Stored items:
--- START ---

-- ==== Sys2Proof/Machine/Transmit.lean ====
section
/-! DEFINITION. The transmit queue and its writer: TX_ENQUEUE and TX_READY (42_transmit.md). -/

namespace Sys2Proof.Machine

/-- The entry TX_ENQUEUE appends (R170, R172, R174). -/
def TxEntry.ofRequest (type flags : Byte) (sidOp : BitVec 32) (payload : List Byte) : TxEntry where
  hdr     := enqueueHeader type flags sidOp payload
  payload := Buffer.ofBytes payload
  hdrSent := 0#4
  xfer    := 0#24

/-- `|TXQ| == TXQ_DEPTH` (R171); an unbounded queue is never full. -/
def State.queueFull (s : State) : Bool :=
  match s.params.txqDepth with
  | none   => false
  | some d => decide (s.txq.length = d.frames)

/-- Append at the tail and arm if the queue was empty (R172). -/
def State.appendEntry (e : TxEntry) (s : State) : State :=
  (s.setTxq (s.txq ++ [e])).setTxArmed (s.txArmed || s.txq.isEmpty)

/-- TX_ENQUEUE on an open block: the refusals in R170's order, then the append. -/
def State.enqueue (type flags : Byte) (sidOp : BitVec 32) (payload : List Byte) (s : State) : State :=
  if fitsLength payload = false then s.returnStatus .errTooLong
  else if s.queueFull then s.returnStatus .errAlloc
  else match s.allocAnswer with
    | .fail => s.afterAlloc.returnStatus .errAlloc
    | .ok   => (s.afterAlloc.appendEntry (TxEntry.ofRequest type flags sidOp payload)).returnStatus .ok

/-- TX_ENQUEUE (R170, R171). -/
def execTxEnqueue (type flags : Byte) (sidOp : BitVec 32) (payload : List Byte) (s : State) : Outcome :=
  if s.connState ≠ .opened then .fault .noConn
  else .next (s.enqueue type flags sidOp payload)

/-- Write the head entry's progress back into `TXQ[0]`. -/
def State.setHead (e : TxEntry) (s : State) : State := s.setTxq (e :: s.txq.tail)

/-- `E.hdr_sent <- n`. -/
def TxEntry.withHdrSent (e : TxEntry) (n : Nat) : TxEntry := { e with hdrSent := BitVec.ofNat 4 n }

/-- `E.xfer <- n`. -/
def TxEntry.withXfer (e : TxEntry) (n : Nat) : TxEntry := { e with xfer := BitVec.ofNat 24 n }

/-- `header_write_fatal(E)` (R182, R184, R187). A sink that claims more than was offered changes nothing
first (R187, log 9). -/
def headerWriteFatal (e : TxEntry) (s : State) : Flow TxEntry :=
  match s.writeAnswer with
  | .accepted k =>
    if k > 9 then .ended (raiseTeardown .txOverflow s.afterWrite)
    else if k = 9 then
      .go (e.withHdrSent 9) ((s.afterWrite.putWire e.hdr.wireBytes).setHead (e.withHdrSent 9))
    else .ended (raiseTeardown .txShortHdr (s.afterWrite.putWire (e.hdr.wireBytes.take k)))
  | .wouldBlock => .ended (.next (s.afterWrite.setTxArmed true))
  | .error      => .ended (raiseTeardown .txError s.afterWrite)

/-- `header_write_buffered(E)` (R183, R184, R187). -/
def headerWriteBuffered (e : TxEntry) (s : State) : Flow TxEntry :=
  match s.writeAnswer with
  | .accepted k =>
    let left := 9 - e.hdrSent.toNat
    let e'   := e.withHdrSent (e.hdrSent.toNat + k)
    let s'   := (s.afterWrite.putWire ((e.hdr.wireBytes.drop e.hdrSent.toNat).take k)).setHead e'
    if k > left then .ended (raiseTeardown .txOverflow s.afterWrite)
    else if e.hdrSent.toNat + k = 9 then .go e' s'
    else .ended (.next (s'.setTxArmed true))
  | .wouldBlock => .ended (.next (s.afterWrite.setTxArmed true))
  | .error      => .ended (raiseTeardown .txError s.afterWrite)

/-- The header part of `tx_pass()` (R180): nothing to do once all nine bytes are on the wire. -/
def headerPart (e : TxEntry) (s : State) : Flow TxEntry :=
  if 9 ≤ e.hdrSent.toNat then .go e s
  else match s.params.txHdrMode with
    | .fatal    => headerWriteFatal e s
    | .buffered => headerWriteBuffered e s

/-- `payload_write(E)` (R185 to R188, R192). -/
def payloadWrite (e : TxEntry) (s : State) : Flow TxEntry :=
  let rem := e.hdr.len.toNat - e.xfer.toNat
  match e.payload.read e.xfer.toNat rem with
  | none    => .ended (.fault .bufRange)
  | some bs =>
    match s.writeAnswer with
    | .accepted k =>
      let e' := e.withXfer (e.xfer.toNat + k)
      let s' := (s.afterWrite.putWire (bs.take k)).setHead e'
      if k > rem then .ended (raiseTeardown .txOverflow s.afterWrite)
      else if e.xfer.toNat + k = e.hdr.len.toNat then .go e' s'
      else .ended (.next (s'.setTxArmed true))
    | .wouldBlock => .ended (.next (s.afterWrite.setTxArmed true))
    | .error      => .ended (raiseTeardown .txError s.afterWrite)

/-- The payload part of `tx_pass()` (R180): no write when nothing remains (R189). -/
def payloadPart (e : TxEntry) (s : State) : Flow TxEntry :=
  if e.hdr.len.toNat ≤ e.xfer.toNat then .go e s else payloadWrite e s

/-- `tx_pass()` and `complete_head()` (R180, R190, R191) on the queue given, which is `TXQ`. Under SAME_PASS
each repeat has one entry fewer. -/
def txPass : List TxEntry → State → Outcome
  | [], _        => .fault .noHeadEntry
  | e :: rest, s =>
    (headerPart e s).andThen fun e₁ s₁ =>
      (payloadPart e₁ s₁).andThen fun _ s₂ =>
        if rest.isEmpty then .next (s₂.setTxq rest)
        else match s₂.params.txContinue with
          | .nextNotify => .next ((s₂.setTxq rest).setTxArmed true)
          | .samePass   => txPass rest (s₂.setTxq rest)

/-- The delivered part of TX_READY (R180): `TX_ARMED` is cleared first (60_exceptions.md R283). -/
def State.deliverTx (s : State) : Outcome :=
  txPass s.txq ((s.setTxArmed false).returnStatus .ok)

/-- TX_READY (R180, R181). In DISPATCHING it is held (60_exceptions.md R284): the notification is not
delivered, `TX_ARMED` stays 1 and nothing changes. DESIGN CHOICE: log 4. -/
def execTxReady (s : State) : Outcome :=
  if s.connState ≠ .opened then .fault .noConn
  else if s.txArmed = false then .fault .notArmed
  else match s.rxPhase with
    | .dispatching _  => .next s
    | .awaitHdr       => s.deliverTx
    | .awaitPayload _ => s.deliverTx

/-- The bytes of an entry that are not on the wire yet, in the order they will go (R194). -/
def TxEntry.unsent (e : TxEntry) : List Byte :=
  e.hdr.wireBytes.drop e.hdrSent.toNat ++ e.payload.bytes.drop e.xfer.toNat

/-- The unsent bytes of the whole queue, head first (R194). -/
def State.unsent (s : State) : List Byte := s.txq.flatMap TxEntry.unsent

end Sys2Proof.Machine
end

--- END ---

-- DESCRIPTION OF THE TASK --
Tell me how many lines in the entries contain the string "false", and give nothing besides that number.

-- EXPECTED OUTPUT --
4